Saved data entries:

————————

/-- A sample outside an attempt, in SEEK, that completes no mark: the line events and the Line Monitor's record. -/
theorem takeSample_of_quiet (henters : s.lm.entersHeld b = false) (hwait : s.tu.state = .wait) (hseek : s.fr.state = .seek)
    (hmark : s.lm.reportOn b ≠ some .mark) : s.takeSample b = { s.lineEvents s.lm b with lm := s.lm.afterSample b } := by
  have hstate : (s.lineEvents s.lm b).tu.state = .wait := by
    unfold State.lineEvents
    repeat' split
    all_goals exact hwait
  have hfr : (s.lineEvents s.lm b).fr = s.fr := by simp
  unfold State.takeSample
  dsimp only
  rw [if_neg (by simp [henters]), onReadback_wait (s := { s.lineEvents s.lm b with lm := s.lm.afterSample b }) hstate,
    receive_of_notClosed (.inr hmark)]
  dsimp only
  rw [hfr, sample_seek hseek hmark, ← hfr]

theorem recessive_noEvent (hs : lineConsistent s) (hp : s.lm.polarity = some recessive) :
    s.lm.entersHeld recessive = false ∧ s.lm.leavesHeld recessive = false := by
  have hnot := (lineAfter_recessive hs).2
  obtain ⟨-, -, -, -, hheld⟩ := hs
  refine ⟨decide_eq_false fun h => hnot h.2, decide_eq_false fun h => ?_⟩
  obtain ⟨hdominant, -⟩ := hheld.mp h.1
  rw [hp] at hdominant
  cases hdominant

theorem report_recessive (s : State) : s.lm.reportOn recessive ≠ some .mark := by
  have hne : ¬ recessive = dominant := by decide
  unfold LineMonitor.reportOn
  split
  · simp only [hne, false_and, if_false]
    split <;> simp
  · simp only [hne, false_and, if_false]
    simp

end

section
variable {s : State}

theorem afterSample_recessive (hs : lineConsistent s) (hp : s.lm.polarity = some recessive) (hrun : s.lm.runLength < 31)
    (hquiet : 9 ≤ s.lm.runLength) : s.lm.afterSample recessive =
      { s.lm with line := .quiet, runLength := s.lm.runLength + 1, quietRun := s.lm.runLength + 1, sampled := true } := by
  have hafter : s.lm.runAfter recessive = s.lm.runLength + 1 := by
    rw [LineMonitor.runAfter_of_same hp]
    omega
  have hline : s.lm.lineAfter recessive = .quiet := (lineAfter_recessive hs).1.mpr (by omega)
  rw [LineMonitor.afterSample, hafter, hline, if_pos (.inr hp), if_pos rfl, ← hp]

theorem report_of_longRun (hp : s.lm.polarity = some dominant) (hrun : 5 ≤ s.lm.runLength) : s.lm.reportOn dominant = none := by
  have hne : ¬ s.lm.runLength + 1 = Config.dominantLimit := fun h => by
    have hfive : s.lm.runLength + 1 = 5 := h
    omega
  have hdiff : ¬ dominant = recessive := by decide
  simp only [LineMonitor.reportOn, hp, if_true, hne, and_false, if_false, hdiff, false_and]

/-- The 32nd dominant sample (R15). -/
theorem held_of_full (hs : lineConsistent s) (hp : s.lm.polarity = some dominant) (hrun : s.lm.runLength = 31) :
    s.lm.entersHeld dominant = true ∧ s.lm.afterSample dominant =
      { s.lm with line := .held, runLength := 32, quietRun := 0, sampled := true } := by
  have hafter : s.lm.runAfter dominant = 32 := by
    rw [LineMonitor.runAfter_of_same hp, hrun]
    rfl
  have hline : s.lm.lineAfter dominant = .held := (lineAfter_dominant hs).1.mpr hafter
  obtain ⟨-, -, -, -, hheld⟩ := hs
  have hnot : s.lm.line ≠ .held := fun h => by
    obtain ⟨-, hfull⟩ := hheld.mp h
    omega
  have hne : ¬ dominant = recessive := by decide
  refine ⟨decide_eq_true ⟨hnot, hline⟩, ?_⟩
  rw [LineMonitor.afterSample, hafter, hline, if_pos (.inr hp), if_neg hne, ← hp]

/-- The state at the 32nd dominant sample, before the Transmit Unit takes the held event. -/
def State.heldLine (s : State) : State :=
  { s with lm := { s.lm with line := .held, runLength := 32, quietRun := 0, sampled := true }
           fr := s.fr.onHeld
           report := s.noticed .lineHeld }

theorem onHeld_fr (fr : FrameReceiver) : fr.onHeld = if fr.state = .gather then .reset else fr := by
  unfold FrameReceiver.onHeld
  cases hst : fr.state <;> rfl
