/-- Where an uncorrectable error lies (spec/29 R404): a clean copy in an L1, a constant path, a far cache or a weight
cache, a team's state, dirty data in an L1 or a matching store, or device memory. -/
inductive EccSite where
  | cleanCopy (core line : Nat)
  | constCopy (core line : Nat)
  | farCopy (die line : Nat)
  | weightCopy (cluster ctx set ver : Nat)
  | teamState (team : Nat)
  | dirtyData (core line : Nat)
  | meeting (router ctx : Nat) (tag : Word)
  | deviceMemory (home pa : Nat)
  deriving DecidableEq, Repr

/-- A beat of a die-to-die link (spec/01 R17): the message that it belongs to, and whether its CRC is right. -/
structure Beat where
  msg   : Nat
  crcOk : Bool
  deriving DecidableEq, Repr

/-- A draw in the raster front end of a die (spec/01 R9; spec/27 R381). -/
structure FrontEnd where
  die  : Nat
  draw : Nat
  deriving DecidableEq, Repr

/-- A firmware image as the boot ROM finds it (spec/01 R24): its bytes, and the public key and signature that stand with
it. -/
structure FwImage where
  bytes : List Byte
  keyX  : BitVec 256
  keyY  : BitVec 256
  sigR  : BitVec 256
  sigS  : BitVec 256
  deriving DecidableEq, Repr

————————

- Required action: Count every line of the data in which the word "hwait" appears, and report only the total.

- Answer to this problem: 2